Whether or not group II organisms produce DSBs at pachytene, observations made on non-yeast group II organisms suggest that they, like those of group I, engage in a round of DSBR during pachytene. Hotta and Stern (1971) used DNA-DNA hybridization, density label substitutions, and sensitivity of DNA synthesis to hydroxyurea to demonstrate that “repair synthesis” occurs during pachytene in meioses of lily. Other workers used microscopy to detect the presence of labeled proteins involved in early stages of meiotic DSBR (e.g., the strand-exchange proteins Rad51 and/or Dmc1). These proteins may appear as “foci” or “painted regions” on independently labeled chromosomes, indicating the occurrence of DSBR (see Roeder 1997 for review). Such methods applied to lily (Terasawa et al. 1995) and mouse (Ikeya et al. 1996) meioses indicate that foci of labeled Rad51 and Dmc1 localize to the chromatin loops during leptotene/zygotene, while Rad51, but not Dmc1, appears to paint the chromosome cores during pachytene.
Using similar methods, Moens et al. (2002) provided additional evidence for two periods of DSBR in mouse. These authors showed that the sites of DSBR initiated in leptotene did not coincide, in time or space, with a second set of DSBR sites that acquired (during pachytene) foci of Mlh1, a protein required for crossing over in mouse.
Working with yeast, Byers and Goetsch (1982) and Davidow and Byers (1984) used temperature elevation to prolong pachytene and then returned the cells to permissive temperatures to allow sporulation and genetic analysis. The authors reported that longer times spent in temperature-induced pachytene arrest resulted in higher levels of recombination and suggested that this phenomenon represents an extension of normal events, rather than a temperature-induced novel process. Together, the data suggest that group II organisms resemble Drosophila and C. elegans in undergoing a round of DSBR (and DSBs?) during pachytene (disjunction pathway), but that group II organisms are unique in also undergoing a round of presynaptic DSBR (pairing pathway). We predict that only those crossovers that are derived from the disjunction pathway exhibit interference.

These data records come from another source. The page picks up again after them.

-- ==== Sys2Proof/Machine/Translator.lean ====
section
/-! DEFINITION. The Byte-to-Pulse Translator, the channel reordering and the symbol sequence of a frame (spec
41_byte_translator.md). All are pure functions of the table and the bytes (R92). -/

namespace Sys2Proof.Machine

/-- R90 `BitSym(b, k)`: the template of bit 7 - k. -/
def bitSym (t : TimingTable) (b : Byte) (k : Nat) : PulseSymbol :=
  if b.getLsbD (7 - k) then t.sym1 else t.sym0

/-- R91 `EncodeByte(b)`: most significant bit first. -/
def encodeByte (t : TimingTable) (b : Byte) : List PulseSymbol :=
  [bitSym t b 0, bitSym t b 1, bitSym t b 2, bitSym t b 3, bitSym t b 4, bitSym t b 5, bitSym t b 6, bitSym t b 7]

/-- R94: one LED in wire order, green, red, blue. -/
def Colour.wire (c : Colour) : List Byte := [c.g, c.r, c.b]

/-- R94 `WireBytes`. -/
def wireBytes (colours : List Colour) : List Byte := colours.flatMap Colour.wire

/-- R95 `FrameSyms`, of the bytes of a Frame Buffer. -/
def frameSyms (t : TimingTable) (bytes : List Byte) : List PulseSymbol :=
  bytes.flatMap (encodeByte t) ++ [t.symR]

/-- R96 `FrameSym(fb, p)`: one byte read and nothing besides p. It has no value past 8 × L. -/
def frameSym (s : State) (p : Nat) : Option PulseSymbol :=
  if p < 8 * s.len then (memRead s (p / 8)).map fun b => bitSym s.table b (p % 8)
  else if p = 8 * s.len then some s.table.symR
  else none

/-- The bytes of the Frame Buffer in index order (R26); in a state that meets the invariant they are `fb[0] .. fb[L-1]`. -/
def frameBytes (s : State) : List Byte := s.fb.map Prod.snd

end Sys2Proof.Machine
end

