-- ==== Sys2Proof/Machine/Core.lean ====
section
/-! DEFINITION. The machine in the host's form. -/

def Sys2Proof.core : Host.Core := { State := Sys2Proof.Machine.State, Fault := Sys2Proof.Machine.Fault, Refusal := Sys2Proof.Machine.Refusal, step := Sys2Proof.Machine.step, reset := Sys2Proof.Machine.State.reset }
end

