/-! ### an accepted TXDONE (R123) -/

@[simp] theorem endSession_params (s : State) : (endSession s).params = s.params := rfl
@[simp] theorem endSession_cfg (s : State) : (endSession s).cfg = s.cfg := rfl
@[simp] theorem endSession_table (s : State) : (endSession s).table = s.table := rfl
@[simp] theorem endSession_st (s : State) : (endSession s).st = .idle := rfl
@[simp] theorem endSession_flags (s : State) : (endSession s).flags = Flags.noSession := rfl
@[simp] theorem endSession_len (s : State) : (endSession s).len = 0 := rfl
@[simp] theorem endSession_fb (s : State) : (endSession s).fb = [] := rfl
@[simp] theorem endSession_pos (s : State) : (endSession s).pos = 0 := rfl
@[simp] theorem endSession_out (s : State) : (endSession s).out = s.out := rfl
@[simp] theorem endSession_cmd (s : State) : (endSession s).cmd = s.cmd := rfl
@[simp] theorem endSession_resetLine (s : State) : (endSession s).resetLine = s.resetLine := rfl
@[simp] theorem endSession_allocDraws (s : State) : (endSession s).allocDraws = s.allocDraws := rfl
@[simp] theorem endSession_drawIndex (s : State) : (endSession s).drawIndex = s.drawIndex := rfl
@[simp] theorem endSession_resetIndex (s : State) : (endSession s).resetIndex = s.resetIndex := rfl
@[simp] theorem endSession_chan (s : State) : (endSession s).chan = s.chan := rfl

/-! ### one turn of the loop of R104 -/

@[simp] theorem pushNext_params (y : PulseSymbol) (s : State) : (pushNext y s).params = s.params := rfl
@[simp] theorem pushNext_cfg (y : PulseSymbol) (s : State) : (pushNext y s).cfg = s.cfg := rfl
@[simp] theorem pushNext_table (y : PulseSymbol) (s : State) : (pushNext y s).table = s.table := rfl
@[simp] theorem pushNext_st (y : PulseSymbol) (s : State) : (pushNext y s).st = s.st := rfl
@[simp] theorem pushNext_flags (y : PulseSymbol) (s : State) : (pushNext y s).flags = s.flags := rfl
@[simp] theorem pushNext_len (y : PulseSymbol) (s : State) : (pushNext y s).len = s.len := rfl
@[simp] theorem pushNext_fb (y : PulseSymbol) (s : State) : (pushNext y s).fb = s.fb := rfl
@[simp] theorem pushNext_pos (y : PulseSymbol) (s : State) : (pushNext y s).pos = s.pos + 1 := rfl
@[simp] theorem pushNext_out (y : PulseSymbol) (s : State) : (pushNext y s).out = s.out ++ [y] := rfl
@[simp] theorem pushNext_cmd (y : PulseSymbol) (s : State) : (pushNext y s).cmd = s.cmd := rfl
@[simp] theorem pushNext_resetLine (y : PulseSymbol) (s : State) : (pushNext y s).resetLine = s.resetLine := rfl
@[simp] theorem pushNext_allocDraws (y : PulseSymbol) (s : State) : (pushNext y s).allocDraws = s.allocDraws := rfl
@[simp] theorem pushNext_drawIndex (y : PulseSymbol) (s : State) : (pushNext y s).drawIndex = s.drawIndex := rfl
@[simp] theorem pushNext_resetIndex (y : PulseSymbol) (s : State) : (pushNext y s).resetIndex = s.resetIndex := rfl
@[simp] theorem pushNext_chan (y : PulseSymbol) (s : State) : (pushNext y s).chan = s.chan ++ [.sym y.word] := rfl

/-! ### the flags an invocation starts from (R104) -/

@[simp] theorem beginInvocation_params (s : State) : (beginInvocation s).params = s.params := rfl
@[simp] theorem beginInvocation_cfg (s : State) : (beginInvocation s).cfg = s.cfg := rfl
@[simp] theorem beginInvocation_table (s : State) : (beginInvocation s).table = s.table := rfl
@[simp] theorem beginInvocation_st (s : State) : (beginInvocation s).st = s.st := rfl
@[simp] theorem beginInvocation_flags (s : State) : (beginInvocation s).flags = s.flags.beginInvocation := rfl
@[simp] theorem beginInvocation_len (s : State) : (beginInvocation s).len = s.len := rfl
@[simp] theorem beginInvocation_fb (s : State) : (beginInvocation s).fb = s.fb := rfl
@[simp] theorem beginInvocation_pos (s : State) : (beginInvocation s).pos = s.pos := rfl
@[simp] theorem beginInvocation_out (s : State) : (beginInvocation s).out = s.out := rfl
@[simp] theorem beginInvocation_cmd (s : State) : (beginInvocation s).cmd = s.cmd := rfl
@[simp] theorem beginInvocation_resetLine (s : State) : (beginInvocation s).resetLine = s.resetLine := rfl
@[simp] theorem beginInvocation_allocDraws (s : State) : (beginInvocation s).allocDraws = s.allocDraws := rfl
@[simp] theorem beginInvocation_drawIndex (s : State) : (beginInvocation s).drawIndex = s.drawIndex := rfl
@[simp] theorem beginInvocation_resetIndex (s : State) : (beginInvocation s).resetIndex = s.resetIndex := rfl
@[simp] theorem beginInvocation_chan (s : State) : (beginInvocation s).chan = s.chan := rfl
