/-! ### the draws (R29) -/

/-- R29: what a command does to the draws does not depend on its status. -/
theorem exec_draws {i : Instr} {s t : State} (h : exec i s = .next t) :
    t.allocDraws = (drawnBy i s).allocDraws ∧ t.drawIndex = (drawnBy i s).drawIndex := by
  rcases exec_cases i s t h with ⟨e, -, rfl⟩ | ⟨_, _, _, _, _, rfl, -, rfl⟩ | ⟨_, _, _, _, _, rfl, -, -, rfl⟩ |
    ⟨cs, rfl, -, -, -, -, rfl⟩ | ⟨space, rfl, -, -, hinv⟩ | ⟨rfl, -, -, rfl⟩
  case inr.inr.inr.inr.inl => exact (invocation_frame hinv).2.2.2
  all_goals exact ⟨rfl, rfl⟩

/-- R103: a SUBMIT is answered in every state, whether or not it meets the invariant. -/
theorem exec_submit_next (cs : List Colour) (s : State) : ∃ t, exec (.submit cs) s = .next t := by
  simp only [exec, execSubmit]
  repeat' split
  all_goals exact ⟨_, rfl⟩

/-- Settles O22, from what a command does to the draws whatever its status. -/
theorem eachSubmitTakesOneDraw : Obligations.EachSubmitTakesOneDraw := by
  constructor
  · intro s cs
    obtain ⟨t, ht⟩ := exec_submit_next cs s
    exact ⟨t, ht, exec_draws ht⟩
  · intro s t i hi h
    simpa only [drawnBy_of_ne_submit hi] using exec_draws h

/-! ### the table before CONFIG (R22, R31) -/

/-- R144 steps 2 and 3: outside Ready the three session commands are refused at once. -/
theorem exec_of_cfgStatus {i : Instr} {s : State} {e : Status} (hi : ∀ a b c d r, i ≠ .config a b c d r)
    (h : cfgStatus s = some e) : exec i s = .next (raise e (drawnBy i s)) := by
  cases i with
  | config a b c d r => exact absurd rfl (hi a b c d r)
  | submit cs => simp only [exec, execSubmit, h, drawnBy]
  | encode space => simp only [exec, execEncode, h, drawnBy]
  | txdone => simp only [exec, execTxdone, h, drawnBy]

theorem cfg_of_ne_ready {c : Cfg} (h : c ≠ .ready) : c = .unconfigured ∨ c = .failed := by
  cases c with
  | ready => exact absurd rfl h
  | unconfigured => exact .inl rfl
  | failed => exact .inr rfl

theorem cfgStatus_of_cfg_ne_ready {s : State} (h : s.cfg ≠ .ready) : ∃ e, cfgStatus s = some e := by
  rcases cfg_of_ne_ready h with hs | hs <;> simp [cfgStatus, hs]

theorem drawnBy_with_table (i : Instr) (s : State) (tab : TimingTable) :
    drawnBy i { s with table := tab } = { drawnBy i s with table := tab } := by
  cases i <;> rfl

/-- R86: outside Ready a CONFIG reads `cfg` and the parameters, and no timing register. -/
theorem exec_config_of_failed (a b c d e : Word) {s : State} (h : s.cfg = .failed) :
    exec (.config a b c d e) s = .next (raise .configError s) := by
  simp only [exec, execConfig, h]

theorem exec_config_of_unconfigured (a b c d e : Word) {s : State} (h : s.cfg = .unconfigured) :
    exec (.config a b c d e) s =
      if validConfig s.params a.toNat b.toNat c.toNat d.toNat e.toNat then
        .next (respond .ok 0 { s with table := tableOfOperands a b c d e, cfg := .ready })
      else .next (raise .configError { s with cfg := .failed }) := by
  simp only [exec, execConfig, h]

/-- R86: CONFIG outside Ready, with other timing registers. -/
theorem exec_config_with_table {a b c d e : Word} {s t : State} (tab : TimingTable) (hc : s.cfg ≠ .ready)
    (h : exec (.config a b c d e) s = .next t) :
    exec (.config a b c d e) { s with table := tab } = .next (if t.cfg = .ready then t else { t with table := tab }) := by
  rcases cfg_of_ne_ready hc with hs | hs
  · rw [exec_config_of_unconfigured a b c d e hs] at h
    rw [exec_config_of_unconfigured a b c d e (by exact hs)]
    by_cases hv : validConfig s.params a.toNat b.toNat c.toNat d.toNat e.toNat = true
    · rw [if_pos hv] at h
      cases h
      rw [if_pos hv, if_pos (by rfl)]
    · rw [if_neg hv] at h
      cases h
      rw [if_neg hv, if_neg (by simp)]
      rfl
  · rw [exec_config_of_failed a b c d e hs] at h
    cases h
    rw [exec_config_of_failed a b c d e (by exact hs), if_neg (by exact hc)]
    rfl

/-- Settles O50: a session command is refused at once, and CONFIG overwrites the registers or leaves them. -/
theorem unconfiguredTableUnread : Obligations.UnconfiguredTableUnread := by
  intro s t i tab hc h
  by_cases hi : ∀ a b c d r, i ≠ .config a b c d r
  · obtain ⟨e, he⟩ := cfgStatus_of_cfg_ne_ready hc
    rw [exec_of_cfgStatus hi he] at h
    cases h
    rw [exec_of_cfgStatus hi (by exact he), drawnBy_with_table, if_neg (by simpa using hc)]
    rfl
  · push Not at hi
    obtain ⟨a, b, c, d, e, rfl⟩ := hi
    exact exec_config_with_table tab hc h

end Sys2Proof.Proofs
end

section
/-! PROOFS. Memory (spec 20_memory.md): the step runs the command at the front of CMD (O40), every step keeps the Frame
Buffer in canonical form (O48), and an ENCODE reads a bounded window of it (O27). -/

namespace Sys2Proof.Proofs

open Sys2Proof.Machine Sys2Proof.Laws

/-! ### the command at the front of CMD (R49, R71) -/

theorem step_of_command {s : State} {i : Instr} {rest : List Word} (hr : resetAsserted s = false)
    (hd : decode s.cmd = .command i rest) : step s = exec i (afterFetch rest (afterSample s)) := by
  simp only [step, fetch, hr, hd, Bool.false_eq_true, if_false]

/-- Settles O40: the words consumed and the sample read are all that a step does before the command. -/
theorem stepRunsDecodedCommand : Obligations.StepRunsDecodedCommand :=
  fun _ _ _ hr hd => step_of_command hr hd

Dmc1p appears to be a group II-specific protein:
The hypothesis summarized in Table 1 correlates presynaptic DSBR with a special set of proteins that include Dmc1 and Mnd1. These meiosis-specific proteins have been identified in protists, several yeasts, Arabidopsis, mice, and humans; in Drosophila and C. elegans (Takanami et al. 2000; Gerton and DeRisi 2002; Rinaldo et al. 2002) and in Neurospora (Borkovich et al. 2004) they were looked for but not found. Mnd1's meiosis-specific partner, Hop2, which appears to form a complex with Mnd1 (Tsubouchi and Roeder 2002), is another candidate for a protein that occurs uniquely in group II organisms. Only the strand-exchange protein Dmc1, however, has been studied widely enough to inspire a hypothesis as to its function in promoting synapsis. Dmc1 (Lim15 in lily) and its relative Rad51 are eukaryotic homologs of the bacterial protein RecA, which catalyzes homology-dependent exchange between DNA segments (West 1992). While Rad51 functions in both vegetative and meiotic cells of all eukaryotes examined, Dmc1 is meiosis specific and appears to be limited to group II organisms (see Copenhaver et al. 2002 for review).
The phenotypes of dmc1 mutants in S. cerevisiae and other group II organisms suggest that Dmc1 promotes synapsis by allowing early DSBs to be processed into intermediates that topologically bind homologous chromatids together. Such intermediates were isolated by Schwacha and Kleckner (1995) and were shown to have the joint-molecule structure diagrammed in Figure 4e. In meioses of “SK1” strains of S. cerevisiae, dmc1 mutants fail to form these double-Holliday-junction intermediates, except under special circumstances discussed below (Schwacha and Kleckner 1997; Hunter and Kleckner 2001). Instead, these dmc1 mutants accumulate unrepaired DSBs, and their progress through meiosis is arrested.
“BR” strains of yeast have also been used to examine dmc1 phenotypes. In these strains the dmc1 mutations allow significant DSBR and recombination. Rockmill et al. (1995) demonstrated that BR dmc1 (and rad51) mutants are deficient in chromosome pairing as measured by fluorescence in situ hybridization (FISH). Moreover, electron micrographs of silver-stained dmc1 zip1 chromosomes failed to show “axial associations,” the intimate connections between homologous chromosomes visible in zip1 single mutants. Thus, in group II, presynaptic pairing and subsequent progress through meiosis are normally dependent on Dmc1-mediated DSBR.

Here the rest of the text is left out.